Huang Rong has a significant role in the death of Yang Kang, the antagonist, even though she does not kill him directly. Yang Kang attacks her with a palm strike in an attempt to silence her when she is about to reveal the truth behind the murders he committed, but ends up hitting the spiked armoured vest she is wearing. The armour has incidentally been stained with a deadly venom so the venom seeps through Yang Kang's wounds into his body and eventually kills him.

In The Return of the Condor Heroes, set several years after the first novel, Huang Rong and Guo Jing have become prominent figures in the wulin and highly-regarded heroes in the Song Empire for protecting the city of Xiangyang from Mongol invaders. The Guos also have three children: elder daughter Guo Fu, and the twins Guo Xiang and Guo Polu. Both Huang Rong and Guo Jing play supporting roles in the character development of the protagonist Yang Guo, Yang Kang's son. When they first meet Yang Guo, Huang Rong is suspicious of the boy due to their past history with his father and also because she is worried that he will turn out to be like his father.

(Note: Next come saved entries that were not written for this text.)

-- ==== Sys2Proof/Machine/Core.lean ====
section
/-! DEFINITION. The machine as the host takes it. -/

def Sys2Proof.core : Host.Core :=
  { State := Sys2Proof.Machine.State, Fault := Sys2Proof.Machine.Fault, Refusal := Sys2Proof.Machine.Refusal,
    step := Sys2Proof.Machine.step, reset := Sys2Proof.Machine.State.reset }
end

However, she gradually gains his trust after he selflessly saves their family from danger on numerous occasions.

It is revealed in The Heaven Sword and Dragon Saber that all the Guos except Guo Xiang were killed during the Battle of Xiangyang, and she and Guo Jing are remembered in the wulin as national martyrs. Guo Xiang continued roaming the wulin as a knight-errant fighting injustice and helping the poor before eventually founding the Emei Sect.

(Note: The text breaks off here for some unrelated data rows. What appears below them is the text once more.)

-- ==== Sys2Proof/Certificates/Slice0/Obligations.lean ====
section
/-! DEFINITION. The statements for the provers. -/

section

open Sys2Proof Sys2Proof.Machine

/-! Scalar instructions. -/

/-- R272, R275, R303: each scalar instruction with two register sources completes, and s[sd] receives what Tables 14-2 and
15-3 give; nothing else changes but the pc and the tokens of the form. The result of XOR is read from its name in Table 13-3. -/
def Obligations.ScalarTwoSourceResults : Prop :=
  ∀ p ∈ Spec.two, ∀ x d a b, WritesScalar (p.1 x d a b) d [a, b] fun s => p.2 (s.h.sreg a) (s.h.sreg b)

/-- R275, R303, R276, R304, R298, R277: counts, shifts by a constant, immediates. R266: the compressed register operations do
what the full-size words of the table do. That with destination s0 they complete and read nothing is log entry 27; XORI is read from
its name in Table 13-3. -/
def Obligations.ScalarOneSourceResults : Prop :=
  (∀ (x : Stack) (d a : SReg) (n : BitVec 6) (k : BitVec 12) (l : BitVec 18),
     WritesScalar (.clz x d a) d [a] (fun s => Spec.clz (s.h.sreg a)) ∧
     WritesScalar (.popc x d a) d [a] (fun s => Spec.popc (s.h.sreg a)) ∧
     WritesScalar (.shli x d a n) d [a] (fun s => s.h.sreg a <<< n) ∧
     WritesScalar (.shri x d a n) d [a] (fun s => s.h.sreg a >>> n) ∧
     WritesScalar (.srai x d a n) d [a] (fun s => (s.h.sreg a).sshiftRight n.toNat) ∧
     WritesScalar (.addi x d a k) d [a] (fun s => s.h.sreg a + immOf x k) ∧
     WritesScalar (.andi x d a k) d [a] (fun s => s.h.sreg a &&& immOf x k) ∧
     WritesScalar (.ori x d a k) d [a] (fun s => s.h.sreg a ||| immOf x k) ∧
     WritesScalar (.xori x d a k) d [a] (fun s => s.h.sreg a ^^^ immOf x k) ∧
     WritesScalar (.slti x d a k) d [a] (fun s => if (s.h.sreg a).toInt < (immOf x k).toInt then 1 else 0) ∧
     WritesScalar (.lih x d l) d [] (fun _ => l.signExtend 64 <<< 12) ∧
     WritesScalar (.adpc x d l) d [] (fun s => s.h.pc + l.signExtend 64 <<< 12)) ∧
  (∀ (d a : Fin 32) (k : BitVec 6),
     WritesScalar (.caddi d k) (r32 d) [r32 d] (fun s => s.h.sreg (r32 d) + k.signExtend 64) ∧
     WritesScalar (.cli d k) (r32 d) [] (fun _ => k.signExtend 64) ∧
     WritesScalar (.cmov d a) (r32 d) [r32 a] (fun s => s.h.sreg (r32 a)) ∧
     WritesScalar (.cadd d a) (r32 d) [r32 d, r32 a] (fun s => s.h.sreg (r32 d) + s.h.sreg (r32 a)) ∧
     WritesScalar (.csub d a) (r32 d) [r32 d, r32 a] (fun s => s.h.sreg (r32 d) - s.h.sreg (r32 a)))

/-- R267: every class-000 instruction with sd = s0, and CADDI and CLI with sd = s0, is a hint: it changes nothing but the pc and
the tokens of its form. `hint e` is ADDI s0, s0 with imm12 = e. A word of CLZ or POPC whose field sb is not 0 is none, and
raises the illegal-instruction trap. That a hint with TW or TP takes and gives its tokens is log entry 23. -/
def Obligations.HintsChangeNothing : Prop :=
  ∀ (x : Stack) (a b : SReg) (e : BitVec 12) (n : BitVec 6) (l : BitVec 18),
    (∀ i ∈ Spec.two.map (fun p => p.1 x 0 a b) ++ [.hint x e, .nop x, .clz x 0 a, .popc x 0 a, .shli x 0 a n, .shri x 0 a n,
        .srai x 0 a n, .addi x 0 a e, .andi x 0 a e, .ori x 0 a e, .xori x 0 a e, .slti x 0 a e, .lih x 0 l, .adpc x 0 l,
        .caddi 0 n, .cli 0 n], ∀ s, Issues i s → exec i s = passes i s id) ∧
    (Instr.hint x e).word = 3 + 32 * e.toNat ∧
    (b ≠ 0 → ∀ i ∈ [Instr.clz .plain 0 a, .popc .plain 0 a],
      decodeForm (wordBytes (i.word + 2048 * b.val)) = .error (.illegalInstr 0))

/-- R283, R266: the branches, the fields of their words, and the compressed branches. -/
def Obligations.BranchesGoWhereTheySay : Prop :=
  ∀ (x : Stack) (a b : SReg) (k : BitVec 12) (c : Fin 32) (m : BitVec 6) (l : BitVec 11),
    let near := fun s : State => s.h.pc + k.signExtend 64 <<< 1
    let short := fun s : State => s.h.pc + m.signExtend 64 <<< 1
    Branches (.beq x a b k) [a, b] (fun s => s.h.sreg a = s.h.sreg b) near ∧
    Branches (.bne x a b k) [a, b] (fun s => s.h.sreg a ≠ s.h.sreg b) near ∧
    Branches (.blt x a b k) [a, b] (fun s => (s.h.sreg a).toInt < (s.h.sreg b).toInt) near ∧
    Branches (.bge x a b k) [a, b] (fun s => (s.h.sreg b).toInt ≤ (s.h.sreg a).toInt) near ∧
    Branches (.bltn x a b k) [a, b] (fun s => (s.h.sreg a).toNat < (s.h.sreg b).toNat) near ∧
    Branches (.bgen x a b k) [a, b] (fun s => (s.h.sreg b).toNat ≤ (s.h.sreg a).toNat) near ∧
    Branches (.cbeqz c m) [r32 c] (fun s => s.h.sreg (r32 c) = 0) short ∧
    Branches (.cbnez c m) [r32 c] (fun s => s.h.sreg (r32 c) ≠ 0) short ∧
    Branches (.cj l) [] (fun _ => true) (fun s => s.h.pc + l.signExtend 64 <<< 1) ∧
    ∀ p ∈ [(2, Instr.beq x a b k), (3, .bne x a b k), (4, .blt x a b k), (5, .bge x a b k), (6, .bltn x a b k), (7, .bgen x a b k)],
      p.2.word = 1 * 2 ^ 29 + a.val * 2 ^ 23 + b.val * 2 ^ 17 + k.toNat * 2 ^ 5 + p.1 * 2 ^ 2 + 3

/-- R294: JAL and JALR write the address behind the form and jump; JALR to an odd address traps and writes nothing; the
fields of their words. -/
def Obligations.JumpsLinkAndGo : Prop :=
  ∀ (x : Stack) (d a : SReg) (k : BitVec 8) (l : BitVec 18) (s : State),
    (Issues (.jal x d l) s →
      exec (.jal x d l) s = jumpsTo (.jal x d l) s (fun t => t.writeS d (s.h.pc + wd x.len)) (s.h.pc + l.signExtend 64 <<< 2)) ∧
    (Issues (.jalr x d a k) s → Clean [a] s →
      let target := s.h.sreg a + k.signExtend 64
      (target % 2 = 0 → exec (.jalr x d a k) s =
        jumpsTo (.jalr x d a k) s (fun t => t.writeS d (s.h.pc + wd x.len)) target) ∧
      (target % 2 = 1 → exec (.jalr x d a k) s = trapsWith s { code := cMisaligned, val := 0 })) ∧
    (Instr.jal x d l).word = 1 * 2 ^ 29 + d.val * 2 ^ 23 + l.toNat * 2 ^ 5 + 1 * 2 ^ 2 + 3 ∧
    (Instr.jalr x d a k).word = 1 * 2 ^ 29 + d.val * 2 ^ 23 + a.val * 2 ^ 17 + k.toNat * 2 ^ 9 + 8 * 2 ^ 5 + 3

/-- R296, R297, R266: scalar loads. -/
def Obligations.ScalarLoadsRead : Prop :=
  ∀ (x : Stack) (d a : SReg) (k : BitVec 8) (z : Sz) (sc : Scope) (d8 a8 : Fin 8) (u : BitVec 5),
    Loads (.ld x d a k z) id d a k.toInt (szBytes z) ∧
    Loads (.ldaq x d a sc z) (fun t => t.acquire sc) d a 0 (szBytes z) ∧
    Loads (.cldw d8 a8 u) id (r8 d8) (r8 a8) (4 * u.toNat : Nat) 4 ∧
    Loads (.cldd d8 a8 u) id (r8 d8) (r8 a8) (8 * u.toNat : Nat) 8

/-- R309, R266: scalar stores. -/
def Obligations.ScalarStoresWrite : Prop :=
  ∀ (x : Stack) (d a : SReg) (k : BitVec 8) (z : Sz) (sc : Scope) (d8 a8 : Fin 8) (u : BitVec 5),
    Stores (.st x d a k z) id d a k.toInt (szBytes z) ∧
    Stores (.strl x d a sc z) (fun t => t.release sc) d a 0 (szBytes z) ∧
    Stores (.cstw d8 a8 u) id (r8 d8) (r8 a8) (4 * u.toNat : Nat) 4 ∧
    Stores (.cstd d8 a8 u) id (r8 d8) (r8 a8) (8 * u.toNat : Nat) 8

/-- R278, R279, R284: the scalar atomics. That a CAS which fails still ends the registration and the core's copies, and what
becomes of poison, is log entry 27. -/
def Obligations.ScalarAtomicsUpdate : Prop :=
  ∀ (x : Stack) (d a b : SReg) (o : AmoOp) (z : Sz),
    Updates (.amo x d a b o z) x d a [b] (szBytes z) (fun s old => some (Spec.amo o old ((s.h.sreg b).setWidth _))) ∧
    Updates (.cas x d a b z) x d a [d, b] (szBytes z)
      fun s old => if old = (s.h.sreg d).setWidth _ then some ((s.h.sreg b).setWidth _) else none

/-- R309, R266, R126, R5: what a scalar store stores, and its frame. R272: the frame of the scalar register operations: every
scalar register but sd, every other register, all of memory and the rest of the machine stay, s0 reads 0, and sd is clean. -/
def Obligations.ScalarInstructionsLeaveTheRest : Prop :=
  (∀ (x : Stack) (d a : SReg) (k : BitVec 8) (z : Sz) (sc : Scope) (d8 a8 : Fin 8) (u : BitVec 5),
    StoresOnly (.st x d a k z) d a k.toInt (szBytes z) ∧
    StoresOnly (.strl x d a sc z) d a 0 (szBytes z) ∧
    StoresOnly (.cstw d8 a8 u) (r8 d8) (r8 a8) (4 * u.toNat : Nat) 4 ∧
    StoresOnly (.cstd d8 a8 u) (r8 d8) (r8 a8) (8 * u.toNat : Nat) 8) ∧
  ∀ (x : Stack) (d a b : SReg) (n m : BitVec 6) (k : BitVec 12) (l : BitVec 18) (d5 a5 : Fin 32),
    ∀ p ∈ Spec.two.map (fun p => (p.1 x d a b, d, [a, b])) ++
      [(.clz x d a, d, [a]), (.popc x d a, d, [a]), (.shli x d a n, d, [a]), (.shri x d a n, d, [a]), (.srai x d a n, d, [a]),
       (.addi x d a k, d, [a]), (.andi x d a k, d, [a]), (.ori x d a k, d, [a]), (.xori x d a k, d, [a]), (.slti x d a k, d, [a]),
       (.lih x d l, d, []), (.adpc x d l, d, []), (.caddi d5 m, r32 d5, [r32 d5]), (.cli d5 m, r32 d5, []),
       (.cmov d5 a5, r32 d5, [r32 a5]), (.cadd d5 a5, r32 d5, [r32 d5, r32 a5]), (.csub d5 a5, r32 d5, [r32 d5, r32 a5])],
    ∀ s t, Issues p.1 s → (p.2.1 = 0 ∨ Clean p.2.2 s ∧ NoUpset s) → exec p.1 s = .next t →
      t.h.sreg 0 = 0 ∧ t.h.pc = behind p.1 s ∧ (p.2.1 ≠ 0 → t.h.sPoison p.2.1 = false) ∧
      (∀ r, r ≠ p.2.1 → t.h.sreg r = s.h.sreg r ∧ t.h.sPoison r = s.h.sPoison r) ∧
      (∀ l, (∀ r, l ≠ .sreg r) → (l ∈ t.h.poison ↔ l ∈ s.h.poison)) ∧
      (∀ y, t.mem.curByte y = s.mem.curByte y) ∧
      t = { s with h := { s.h with pc := t.h.pc, sregs := t.h.sregs, tokens := t.h.tokens, poison := t.h.poison } }

/-! Traps. -/

/-- R192, R188, R230: a trap with TVEC.EN = 1 and TVEC.INH = 0, of a cause that is neither 0x28 nor a data error of DETAIL 2, is
delivered: the four trap registers are written, INH becomes 1, the hart continues at HADDR * 4; nothing else of the hart
changes but the open instruction, and nothing outside it, but for the report of a data error. Any other trap holds the hart
in fault, with the trap registers written, and a report is made, which names the hart, its CID, its INC and TCAUSE (0 for a
violation, Table 11-10). A report that falls into the backing area of the hart leaves unspecified vector registers (R104). The
model's choices: an undelivered trap makes one report, of kind 2 for a data error and of kind 4 for a violation (log entry 24);
the tokens of forms that issued ahead of their turn go back (`unwindAhead`, log entry 23). -/
def Obligations.TrapsAreDeliveredOrHoldTheHart : Prop :=
  ∀ (t : TrapInfo) (tpc : Word) (vpb : Bool) (s : State),
    let delivered := s.h.tvec.getLsbD 0 = true ∧ s.h.tvec.getLsbD 1 = false ∧ t.code ≠ 0x28 ∧ ¬(t.code = 0x20 ∧ t.detail = 2)
    let cause := Spec.tcause t.code t.detail vpb
    let v : Hart := { s.h.unwindAhead with
      tcause := cause, tpc := tpc &&& ~~~1, tstripe := wd (t.stripe % 65536), tval := t.val
      opened := t.opened.or (s.h.resume.or s.h.opened), resume := none, barred := false }
    let enters : Hart := { v with status := .running, tvec := s.h.tvec ||| 2, pc := s.h.tvec &&& ~~~3 }
    let holds : Hart := { v with status := .heldInFault }
    let r : Report :=
      { kind := if t.code = 0x20 then 2 else if t.code = 0x28 then 4 else 1
        detail := t.detail, cid := s.h.cid, inc := s.h.inc
        tcause := if t.code = 0x28 then 0 else cause
        addr := if t.code = 0x28 then t.val else tpc &&& ~~~1
        master := hartMaster s.h.core s.h.ctx, gang := gangWord s.h.gang s.h.index }
    let u := takeTrap t tpc vpb s
    (s.h.ahead = [] → s.h.unwindAhead = s.h) ∧
    (delivered → t.code ≠ 0x20 → u = { s with h := enters }) ∧
    (delivered → t.code = 0x20 → u = State.report { s with h := enters } r ∧
      u.h = { enters with vregs := u.h.vregs, vgen := u.h.vgen }) ∧
    (¬delivered → u = State.report { s with h := holds } r ∧ u.h = { holds with vregs := u.h.vregs, vgen := u.h.vgen })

== Character description ==
Huang Rong is described as a young beggar dressed in filthy clothing during her first appearance in The Legend of the Condor Heroes. Her face is stained with mud and her clothes are covered in dust. When Guo Jing agrees to meet her on the riverbank, she looks completely different from her earlier image, now that she is clean and dressed in beautiful clothes. Her appearance is described as "with skin whiter than snow, charm unrivalled by any, and a presence so stunning, one would almost blush from staring at her too intently". Guo Jing is taken aback by her new look.

== Martial arts and skills ==
Huang Rong learnt most of her martial arts and skills from her father Huang Yaoshi, including the Falling Flower Divine Sword Palm, Divine Flicking Finger, and Jade Flute Swordplay. Her most powerful skill is the Dog-Beating Staff Technique, which is known only to the Beggar Clan's chief and taught to her by Hong Qigong. From Hong Qigong, she also learnt the Carefree Fist and the dart-throwing technique Rain of Petals. She also learnt the Jiuyin Zhenjing from her husband.

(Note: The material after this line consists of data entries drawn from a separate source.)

theorem shli (x : Stack) (d : SReg) (a : SReg) (n : BitVec 6) : Statement (.shli x d a n) :=
  via (x := x) (w := wS 0 24 7 d a n.toNat) rfl rfl (mod_wS ..)
    ((clsAlu (by decide) d.isLt a.isLt (by have := n.isLt; omega)).trans (show some (Instr.shli x (r6 d.val) (r6 a.val) (.ofNat 6 n.toNat)) = _ by simp only [r6_val, bits_val]))

theorem shri (x : Stack) (d : SReg) (a : SReg) (n : BitVec 6) : Statement (.shri x d a n) :=
  via (x := x) (w := wS 0 25 7 d a n.toNat) rfl rfl (mod_wS ..)
    ((clsAlu (by decide) d.isLt a.isLt (by have := n.isLt; omega)).trans (show some (Instr.shri x (r6 d.val) (r6 a.val) (.ofNat 6 n.toNat)) = _ by simp only [r6_val, bits_val]))

theorem srai (x : Stack) (d : SReg) (a : SReg) (n : BitVec 6) : Statement (.srai x d a n) :=
  via (x := x) (w := wS 0 26 7 d a n.toNat) rfl rfl (mod_wS ..)
    ((clsAlu (by decide) d.isLt a.isLt (by have := n.isLt; omega)).trans (show some (Instr.srai x (r6 d.val) (r6 a.val) (.ofNat 6 n.toNat)) = _ by simp only [r6_val, bits_val]))

theorem addi (x : Stack) (d : SReg) (a : SReg) (i : BitVec 12) : Statement (.addi x d a i) := by
  intro _ hf
  have hn : ¬(d.val = 0 ∧ a.val = 0) := by
    intro h
    have h1 : d = 0 := Fin.ext h.1
    have h2 : a = 0 := Fin.ext h.2
    subst h1; subst h2
    exact Bool.noConfusion hf
  refine via (x := x) (w := wI 0 0 d a i.toNat) rfl rfl (mod_wI ..)
    ((clsI0 (by decide) d.isLt a.isLt i.isLt).trans ?_) rfl hf
  have h := (fields_wI (c := 0) (k := 0) (by decide) (by decide) d.isLt a.isLt i.isLt).2.2.2
  simp only [decode0, h.2, imm_eq 12 _ _ h.1, r6_val, hn, if_false]

theorem andi (x : Stack) (d : SReg) (a : SReg) (i : BitVec 12) : Statement (.andi x d a i) :=
  via (x := x) (w := wI 0 1 d a i.toNat) rfl rfl (mod_wI ..)
    ((clsI0 (by decide) d.isLt a.isLt i.isLt).trans (by
    have h := (fields_wI (c := 0) (k := 1) (by decide) (by decide) d.isLt a.isLt i.isLt).2.2.2
    simp only [decode0, h.2, imm_eq 12 _ _ h.1, r6_val]))

theorem ori (x : Stack) (d : SReg) (a : SReg) (i : BitVec 12) : Statement (.ori x d a i) :=
  via (x := x) (w := wI 0 2 d a i.toNat) rfl rfl (mod_wI ..)
    ((clsI0 (by decide) d.isLt a.isLt i.isLt).trans (by
    have h := (fields_wI (c := 0) (k := 2) (by decide) (by decide) d.isLt a.isLt i.isLt).2.2.2
    simp only [decode0, h.2, imm_eq 12 _ _ h.1, r6_val]))

theorem xori (x : Stack) (d : SReg) (a : SReg) (i : BitVec 12) : Statement (.xori x d a i) :=
  via (x := x) (w := wI 0 3 d a i.toNat) rfl rfl (mod_wI ..)
    ((clsI0 (by decide) d.isLt a.isLt i.isLt).trans (by
    have h := (fields_wI (c := 0) (k := 3) (by decide) (by decide) d.isLt a.isLt i.isLt).2.2.2
    simp only [decode0, h.2, imm_eq 12 _ _ h.1, r6_val]))

theorem slti (x : Stack) (d : SReg) (a : SReg) (i : BitVec 12) : Statement (.slti x d a i) :=
  via (x := x) (w := wI 0 4 d a i.toNat) rfl rfl (mod_wI ..)
    ((clsI0 (by decide) d.isLt a.isLt i.isLt).trans (by
    have h := (fields_wI (c := 0) (k := 4) (by decide) (by decide) d.isLt a.isLt i.isLt).2.2.2
    simp only [decode0, h.2, imm_eq 12 _ _ h.1, r6_val]))

theorem lih (x : Stack) (d : SReg) (i : BitVec 18) : Statement (.lih x d i) :=
  via (x := x) (w := wJ 0 5 d i.toNat) rfl rfl (mod_wJ ..)
    ((clsJ0 (by decide) d.isLt i.isLt).trans (by
    have h := (fields_wJ (c := 0) (k := 5) (by decide) (by decide) d.isLt i.isLt).2.2
    simp only [decode0, h.2, imm_eq 18 _ _ h.1, r6_val]))

theorem adpc (x : Stack) (d : SReg) (i : BitVec 18) : Statement (.adpc x d i) :=
  via (x := x) (w := wJ 0 6 d i.toNat) rfl rfl (mod_wJ ..)
    ((clsJ0 (by decide) d.isLt i.isLt).trans (by
    have h := (fields_wJ (c := 0) (k := 6) (by decide) (by decide) d.isLt i.isLt).2.2
    simp only [decode0, h.2, imm_eq 18 _ _ h.1, r6_val]))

Besides fighting skills, Huang Rong is well-versed in culinary arts, geography, medicine, strategy, mathematics, music, literature, and the Qimen Dunjia, having learnt from her polymath father and inherited her mother's eidetic memory.

== In adaptations ==
Notable actresses who have portrayed Huang Rong in films and television series include Yung Siu-yee (1958), Michelle Yim (1976), Barbara Yung (1983), Susanna Au-yeung (1983), Idy Chan (1988), Athena Chu (1994), Bonnie Ngai (1995), Zhou Xun (2003), Kong Lin (2006), Ariel Lin (2008), Yang Mingna (2014), Li Yitong (2017), Lin Yanrou (2021), Gong Beibi (2022) and Bao Shangen (2024).

Huang Rong is a main character in the 2000 role-playing video game Shachou Eiyuuden: The Eagle Shooting Heroes, released by Sony Computer Entertainment for the PlayStation.